Sometimes! Of course it always depends, but value stream mapping really allows us to appreciate the butterfly effect in supply chains – change something at X, and there’s a massive impact at Y. Part of the issue is that certain parts of the supply chain are almost over-optimised. Manufacturing has become so lean and it is so easy to mass-produce cheap products that we are currently creating far more waste than ever before. The volume of products that are thrown away every year is immense. We consume far more product than we actually need.
Of course, it’s quite difficult to pinpoint the cause of this shift to a disposable attitude to products – are products becoming cheaper because consumer demand dictates that? Or is consumer demand simply growing due to the abundance of cheap products? It’s a bit of a chicken and egg scenario. My grandparents took care of everything they bought, if something got broken then they fixed it. But in today’s society we are so efficient at mass production that we can just throw old products away and buy something new.

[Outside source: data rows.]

-- ==== Sys2Proof/Syntax.lean ====
section
/-!
DEFINITION. The commands of the DN-824 as a block: one constructor of `Instr` for each row of spec/opcode_table.json.
A row that is one of the 64-byte commands of R306 names the command in flight it runs (`cmd`); a timer row names the TCLK
timestamp at which it falls (`t`); a register access names the function it comes through (`fn`: 0 the physical function,
n + 1 virtual function n).
-/
namespace Sys2Proof

/-- What the hardware checks of a piece of work found (R334, R335): sound, one mismatch that the repeat cleared, a second
mismatch of the unit, or a parity error of a transfer on datapath `id`, with whether its repeat failed as well. -/
inductive Check where
  | ok | transient | permanent
  | path (id : Nat) (again : Bool)
  deriving DecidableEq, Repr

/-- A fault that meets the pass in a core's arrays (R86, R126, R334, R338). `array` names the array it is in, `k` a logical
reduction index of the stationary tile, `row` a row and `col` a column of the pass in that array, and `delta` what it adds. -/
inductive PassFault where
  /-- A group sum changed while it forms. -/
  | sum (array row col group : Nat) (delta : Int)
  /-- A stationary weight changed in its cell after the load. -/
  | weight (array k col : Nat) (delta : Int)
  /-- An entry of the checksum column. -/
  | column (array k : Nat) (delta : Int)
  /-- A row checksum of the generator at the left edge. -/
  | generator (array k : Nat) (delta : Int)
  /-- A residue or parity error beside the checksums, with the value expected and the value observed. -/
  | side (array : Nat) (want got : BitVec 32)
  /-- An expander lane that delivers other bytes than its block codes. -/
  | lane (array lane : Nat)
  /-- An uncorrectable word of the weight or activation buffer, at a local offset. -/
  | refetch (off : Nat)
  /-- A parity error of a transfer on a datapath, and whether its repeat failed. -/
  | path (id : Nat) (again : Bool)
  deriving DecidableEq, Repr

/-- What a memory controller's patrol found in a word (R213, R215). -/
inductive WordState where
  | sound | single | uncorrectable
  deriving DecidableEq, Repr

/-- A fault that meets the work of an ATTEND_PREFILL, in the order in which the faults come (R196, R335, R338), with whether the
repeat failed too: in a pass of an array, in an instruction of the vector engine, of a transfer on a datapath, or in a word loaded
into a weight or activation buffer, which is loaded again. -/
inductive PrefillFault where
  | array (a : Nat) (again : Bool)
  | vector (again : Bool)
  | path (id : Nat) (again : Bool)
  | refetch (off : Nat)
  deriving DecidableEq, Repr

/-- What one pattern of an array's self-test ends with (R340): whether its check under R86 held, and the FP32 accumulators, row by row
of 128 columns. -/
structure PatternRun where
  checked : Bool := true
  accs    : List Nat := []
  deriving DecidableEq, Repr, Inhabited

/-- A unit of a core that can leave service (R335). -/
inductive CoreUnit where
  | array (a : Nat) | vector | attention | dma
  deriving DecidableEq, Repr

/-- A vector instruction of format A, or of format B when `imm` holds its broadcast operand (R144), on core `core`. -/
structure VA where
  core : Nat
  mask : Nat := 0
  zm   : Bool := false
  int  : Bool := false
  vd   : Nat := 0
  va   : Nat := 0
  vb   : Nat := 0
  vc   : Nat := 0
  imm  : Option Word := none
  chk  : Check := .ok
  deriving DecidableEq, Repr

/-- A vector instruction of format L (R144). `vr` is VD of a load and VS of a store. -/
structure VL where
  core  : Nat
  mask  : Nat := 0
  zm    : Bool := false
  int   : Bool := false
  vr    : Nat := 0
  sbase : Nat := 0
  vidx  : Nat := 0
  glob  : Bool := false
  rtz   : Bool := false
  ieee  : Bool := false
  fmt   : BitVec 16 := 0
  off   : BitVec 16 := 0
  chk   : Check := .ok
  deriving DecidableEq, Repr

/-- An instruction of format S (R144). -/
structure VS where
  core : Nat
  mask : Nat := 0
  zm   : Bool := false
  sd   : Nat := 0
  sa   : Nat := 0
  sb   : Nat := 0
  cond : Nat := 0
  imm  : Word := 0
  chk  : Check := .ok
  deriving DecidableEq, Repr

We have never had so much waste in global supply chains and value stream mapping really helps us to understand why that is and where the waste is coming from. We can use this to focus energy on the vital activities that will really drive change and, quite often, these activities come as a big surprise. The waste often isn’t where you think it is.
Could VSM be further improved to generate even more value?
I think one area that is still underdeveloped is in the reverse loop – so with products that are coming back in to the supply chain after they have been purchased. Products that need to be repaired or recycled are very difficult to track and many companies are not paying much attention to reverse logistics, but if we had this information available during VSM then we really would have total visibility on products from start to finish.
There is an enormous market for returns and used items, from electronics to clothing, but many manufacturers don’t want to deal with the headache that reverse loop supply chains can generate. This is a shame, because we find that vast amounts of time, materials and money could be recouped by extending product lifecycles and ensuring that reusable products don’t end up in landfill.
What happens in a VSM workshop?
Our workshops run for one week and we work together with a cross-functional team that represents many different aspects of the customer’s business. We always recommend a holistic view, so the workshop generates the best results if we can really look at the entire supply chain. We bring in experts from each different area of the supply chain to track the entire movement of both physical goods and information. This builds a map that illuminates the entire supply chain, from which we can simulate the full product journey.
Value stream mapping allows us to visualise and identify problems; from then on we can use additional tools to fix issues and find the root cause. It is a great first step that we use to focus our energy and get to the heart of what’s going on in a supply chain.
And you can organise workshops for any company?
Yes, absolutely. Any customer with a complex supply chain would certainly benefit from value stream mapping. Panalpina is ready and willing to work together with existing or new customers to bring the benefits of a lean approach to their supply chains.
Maria Pia Caraccia was interviewed by Katy Huckle (December 2018).